Records excerpted from a collection:
⁂

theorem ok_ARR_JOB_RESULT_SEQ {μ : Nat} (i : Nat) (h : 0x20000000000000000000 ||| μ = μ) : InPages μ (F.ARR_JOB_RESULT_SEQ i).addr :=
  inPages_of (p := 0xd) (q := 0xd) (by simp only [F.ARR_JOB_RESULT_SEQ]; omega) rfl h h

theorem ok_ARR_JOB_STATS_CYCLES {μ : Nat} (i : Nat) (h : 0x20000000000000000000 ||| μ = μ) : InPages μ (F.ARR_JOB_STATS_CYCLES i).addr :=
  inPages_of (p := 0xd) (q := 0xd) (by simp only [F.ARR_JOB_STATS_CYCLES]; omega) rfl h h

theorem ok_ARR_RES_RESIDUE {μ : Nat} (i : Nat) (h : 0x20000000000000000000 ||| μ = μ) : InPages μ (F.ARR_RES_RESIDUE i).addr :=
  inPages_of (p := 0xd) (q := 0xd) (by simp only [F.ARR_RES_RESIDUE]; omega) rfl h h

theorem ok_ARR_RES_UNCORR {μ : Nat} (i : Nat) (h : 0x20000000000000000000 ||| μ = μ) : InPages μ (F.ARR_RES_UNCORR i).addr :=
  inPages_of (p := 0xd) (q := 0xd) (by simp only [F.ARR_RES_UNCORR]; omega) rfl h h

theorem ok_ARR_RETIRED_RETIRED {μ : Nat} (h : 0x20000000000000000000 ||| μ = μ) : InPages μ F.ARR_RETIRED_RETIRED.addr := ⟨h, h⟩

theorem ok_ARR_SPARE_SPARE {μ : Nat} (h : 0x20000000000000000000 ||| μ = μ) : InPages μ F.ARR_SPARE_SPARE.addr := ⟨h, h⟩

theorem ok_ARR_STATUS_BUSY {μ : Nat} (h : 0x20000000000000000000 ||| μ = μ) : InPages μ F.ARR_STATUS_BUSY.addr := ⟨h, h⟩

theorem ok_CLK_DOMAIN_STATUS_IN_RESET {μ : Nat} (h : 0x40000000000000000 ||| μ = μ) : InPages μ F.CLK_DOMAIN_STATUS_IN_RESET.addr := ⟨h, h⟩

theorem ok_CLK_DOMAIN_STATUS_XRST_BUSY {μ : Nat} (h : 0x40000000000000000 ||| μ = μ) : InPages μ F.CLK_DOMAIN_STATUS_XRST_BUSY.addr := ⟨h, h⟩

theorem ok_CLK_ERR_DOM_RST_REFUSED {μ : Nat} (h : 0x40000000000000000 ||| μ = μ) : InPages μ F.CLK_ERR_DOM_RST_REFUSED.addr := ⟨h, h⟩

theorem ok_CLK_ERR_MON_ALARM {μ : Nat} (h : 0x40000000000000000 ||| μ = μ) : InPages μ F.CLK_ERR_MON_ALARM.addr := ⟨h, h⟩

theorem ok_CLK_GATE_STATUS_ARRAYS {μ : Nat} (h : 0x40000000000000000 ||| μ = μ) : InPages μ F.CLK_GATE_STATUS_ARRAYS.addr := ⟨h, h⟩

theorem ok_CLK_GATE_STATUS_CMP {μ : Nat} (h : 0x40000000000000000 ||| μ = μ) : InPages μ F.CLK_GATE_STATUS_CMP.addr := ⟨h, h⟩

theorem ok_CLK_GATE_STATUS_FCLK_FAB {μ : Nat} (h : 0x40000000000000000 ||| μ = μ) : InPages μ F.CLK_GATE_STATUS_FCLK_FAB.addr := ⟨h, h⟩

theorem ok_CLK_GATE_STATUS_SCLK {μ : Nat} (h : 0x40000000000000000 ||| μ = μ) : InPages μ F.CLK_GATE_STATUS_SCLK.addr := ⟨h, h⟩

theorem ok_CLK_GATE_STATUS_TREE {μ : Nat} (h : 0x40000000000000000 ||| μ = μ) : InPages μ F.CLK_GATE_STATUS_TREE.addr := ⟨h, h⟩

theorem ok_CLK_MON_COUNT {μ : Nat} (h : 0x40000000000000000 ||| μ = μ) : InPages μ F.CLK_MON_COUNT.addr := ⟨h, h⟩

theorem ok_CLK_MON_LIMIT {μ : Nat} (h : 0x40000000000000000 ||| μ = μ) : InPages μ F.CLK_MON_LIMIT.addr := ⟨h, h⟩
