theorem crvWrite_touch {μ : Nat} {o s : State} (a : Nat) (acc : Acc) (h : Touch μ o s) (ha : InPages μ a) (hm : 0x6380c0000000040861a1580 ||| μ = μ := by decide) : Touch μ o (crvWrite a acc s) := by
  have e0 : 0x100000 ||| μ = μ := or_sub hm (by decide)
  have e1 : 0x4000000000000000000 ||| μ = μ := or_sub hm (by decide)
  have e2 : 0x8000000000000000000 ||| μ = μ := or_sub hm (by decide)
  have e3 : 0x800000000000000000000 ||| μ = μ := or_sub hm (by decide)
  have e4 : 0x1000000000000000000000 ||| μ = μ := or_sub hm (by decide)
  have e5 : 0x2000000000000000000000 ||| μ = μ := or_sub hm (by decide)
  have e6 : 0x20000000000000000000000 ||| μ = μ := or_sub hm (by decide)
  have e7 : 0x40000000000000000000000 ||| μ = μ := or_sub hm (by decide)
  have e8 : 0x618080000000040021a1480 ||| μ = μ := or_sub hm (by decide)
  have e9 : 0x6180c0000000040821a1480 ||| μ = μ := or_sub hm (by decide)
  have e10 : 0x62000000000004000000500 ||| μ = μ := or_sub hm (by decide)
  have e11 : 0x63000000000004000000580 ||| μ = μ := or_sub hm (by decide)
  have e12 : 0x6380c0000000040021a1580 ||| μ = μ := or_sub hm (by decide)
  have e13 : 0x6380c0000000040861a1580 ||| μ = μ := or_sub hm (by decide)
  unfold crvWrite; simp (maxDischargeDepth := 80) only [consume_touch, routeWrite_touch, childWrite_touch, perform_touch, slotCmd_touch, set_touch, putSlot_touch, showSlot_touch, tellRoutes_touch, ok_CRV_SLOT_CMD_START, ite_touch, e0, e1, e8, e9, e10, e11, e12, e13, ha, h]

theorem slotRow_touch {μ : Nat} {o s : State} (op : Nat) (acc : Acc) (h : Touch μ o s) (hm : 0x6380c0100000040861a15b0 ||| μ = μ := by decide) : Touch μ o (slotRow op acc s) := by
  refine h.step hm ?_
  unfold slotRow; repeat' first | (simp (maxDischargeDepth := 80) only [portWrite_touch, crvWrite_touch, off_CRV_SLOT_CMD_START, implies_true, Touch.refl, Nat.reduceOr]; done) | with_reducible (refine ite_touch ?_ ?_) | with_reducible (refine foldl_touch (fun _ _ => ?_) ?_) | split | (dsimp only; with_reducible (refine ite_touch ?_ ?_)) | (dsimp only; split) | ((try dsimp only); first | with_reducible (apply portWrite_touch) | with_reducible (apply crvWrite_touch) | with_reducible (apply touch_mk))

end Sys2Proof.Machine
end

⁂

WHAT YOU NEED TO DO: Once a line of the records is found to contain "State", copy it out.

WRITTEN SOLUTION:
theorem crvWrite_touch {μ : Nat} {o s : State} (a : Nat) (acc : Acc) (h : Touch μ o s) (ha : InPages μ a) (hm : 0x6380c0000000040861a1580 ||| μ = μ := by decide) : Touch μ o (crvWrite a acc s) := by
theorem slotRow_touch {μ : Nat} {o s : State} (op : Nat) (acc : Acc) (h : Touch μ o s) (hm : 0x6380c0100000040861a15b0 ||| μ = μ := by decide) : Touch μ o (slotRow op acc s) := by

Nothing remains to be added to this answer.